WORK REQUEST:
Return the following from the records below: each line, word for word, starting with the line that contains "g.irqPending.trans h.irqPending, fun" and going on through the line that contains "theorem setD (v", with nothing outside that range.

DATA:
-- ==== Sys2Proof/Laws/Keeps.lean ====
section
/-! SUPPORT. What no instruction touches: the scheduler, the parameters and the cycle counter stay, and the bus changes only by reads and
writes of bytes, so every stable property of the bus stays. One lemma for each shared operation. -/

namespace Sys2Proof.Machine

/-- `t` comes from `s` by an instruction's own doing: scheduler, parameters, cycle counter and interrupt inputs as before, and every
stable property of the bus kept. -/
structure Keeps (s t : State) : Prop where
  sched : t.sched = s.sched
  params : t.params = s.params
  cycles : t.cpu.cycles = s.cpu.cycles
  decodeMisses : t.cpu.decodeMisses = s.cpu.decodeMisses
  irqPending : t.cpu.irqPending = s.cpu.irqPending
  bus : ∀ P, Bus.Stable P → P s.bus → P t.bus

namespace Keeps

variable {s t u : State}

theorem refl (s : State) : Keeps s s := ⟨rfl, rfl, rfl, rfl, rfl, fun _ _ h => h⟩

theorem trans (h : Keeps s t) (g : Keeps t u) : Keeps s u :=
  ⟨g.sched.trans h.sched, g.params.trans h.params, g.cycles.trans h.cycles, g.decodeMisses.trans h.decodeMisses,
    g.irqPending.trans h.irqPending, fun P hP hs => g.bus P hP (h.bus P hP hs)⟩

/-- A change of CPU registers alone. -/
theorem cpu (h : Keeps s t) {c : Cpu} (h1 : c.cycles = t.cpu.cycles) (h2 : c.decodeMisses = t.cpu.decodeMisses)
    (h3 : c.irqPending = t.cpu.irqPending) : Keeps s { t with cpu := c } :=
  ⟨h.sched, h.params, h1.trans h.cycles, h2.trans h.decodeMisses, h3.trans h.irqPending, h.bus⟩

theorem setA (w : Width) (v : Word) (h : Keeps s t) : Keeps s (setA w v t) := h.cpu rfl rfl rfl
theorem setX (w : Width) (v : Word) (h : Keeps s t) : Keeps s (setX w v t) := h.cpu rfl rfl rfl
theorem setY (w : Width) (v : Word) (h : Keeps s t) : Keeps s (setY w v t) := h.cpu rfl rfl rfl
theorem setS (v : Word) (h : Keeps s t) : Keeps s (setS v t) := h.cpu rfl rfl rfl
theorem setD (v : Word) (h : Keeps s t) : Keeps s (setD v t) := h.cpu rfl rfl rfl
theorem setDb (v : Byte) (h : Keeps s t) : Keeps s (setDb v t) := h.cpu rfl rfl rfl
theorem setPb (v : Byte) (h : Keeps s t) : Keeps s (setPb v t) := h.cpu rfl rfl rfl
theorem setPc (v : Word) (h : Keeps s t) : Keeps s (setPc v t) := h.cpu rfl rfl rfl
theorem setP (v : Status) (h : Keeps s t) : Keeps s (setP v t) := h.cpu rfl rfl rfl
theorem setNZ (w : Width) (v : Word) (h : Keeps s t) : Keeps s (setNZ w v t) := h.cpu rfl rfl rfl
theorem enforceModes (h : Keeps s t) : Keeps s (enforceModes t) := h.cpu rfl rfl rfl

theorem rd8 (a : Addr) (h : Keeps s t) : Keeps s (rd8 a t).2 :=
  h.trans ⟨rfl, rfl, rfl, rfl, rfl, fun _ hP hs => hP.rd8 hs a⟩

theorem wr8 (a : Addr) (v : Byte) (h : Keeps s t) : Keeps s (wr8 a v t) :=
  h.trans ⟨rfl, rfl, rfl, rfl, rfl, fun _ hP hs => hP.wr8 hs _ a v⟩

theorem readWord (e : Ea) (h : Keeps s t) : Keeps s (readWord e t).2 := (h.rd8 _).rd8 _

theorem readLong (e : Ea) (h : Keeps s t) : Keeps s (readLong e t).2 := (h.readWord _).rd8 _

theorem readBankWord (bank : Byte) (o : Word) (h : Keeps s t) : Keeps s (readBankWord bank o t).2 := (h.rd8 _).rd8 _

theorem readEa (e : Ea) (w : Width) (h : Keeps s t) : Keeps s (readEa e w t).2 := by
  cases w
  · exact h.rd8 _
  · exact h.readWord _

theorem writeEa (e : Ea) (w : Width) (v : Word) (h : Keeps s t) : Keeps s (writeEa e w v t) := by
  cases w
  · exact h.wr8 _ _
  · exact (h.wr8 _ _).wr8 _ _

theorem effAddr (m : Mode) (h : Keeps s t) : Keeps s (effAddr m t).2 := by
  cases m
  case dpind => exact h.readWord _
  case dpindl => exact h.readLong _
  case dpxind => exact h.readWord _
  case dpindy => exact h.readWord _
  case dpindly => exact h.readLong _
  case sriy => exact h.readWord _
  all_goals exact h

theorem operand (src : Src) (w : Width) (h : Keeps s t) : Keeps s (operand src w t).2 := by
  cases src
  case mem m => exact (h.effAddr m).readEa _ _
  all_goals exact h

FINAL ANSWER:
    g.irqPending.trans h.irqPending, fun P hP hs => g.bus P hP (h.bus P hP hs)⟩

/-- A change of CPU registers alone. -/
theorem cpu (h : Keeps s t) {c : Cpu} (h1 : c.cycles = t.cpu.cycles) (h2 : c.decodeMisses = t.cpu.decodeMisses)
    (h3 : c.irqPending = t.cpu.irqPending) : Keeps s { t with cpu := c } :=
  ⟨h.sched, h.params, h1.trans h.cycles, h2.trans h.decodeMisses, h3.trans h.irqPending, h.bus⟩

theorem setA (w : Width) (v : Word) (h : Keeps s t) : Keeps s (setA w v t) := h.cpu rfl rfl rfl
theorem setX (w : Width) (v : Word) (h : Keeps s t) : Keeps s (setX w v t) := h.cpu rfl rfl rfl
theorem setY (w : Width) (v : Word) (h : Keeps s t) : Keeps s (setY w v t) := h.cpu rfl rfl rfl
theorem setS (v : Word) (h : Keeps s t) : Keeps s (setS v t) := h.cpu rfl rfl rfl
theorem setD (v : Word) (h : Keeps s t) : Keeps s (setD v t) := h.cpu rfl rfl rfl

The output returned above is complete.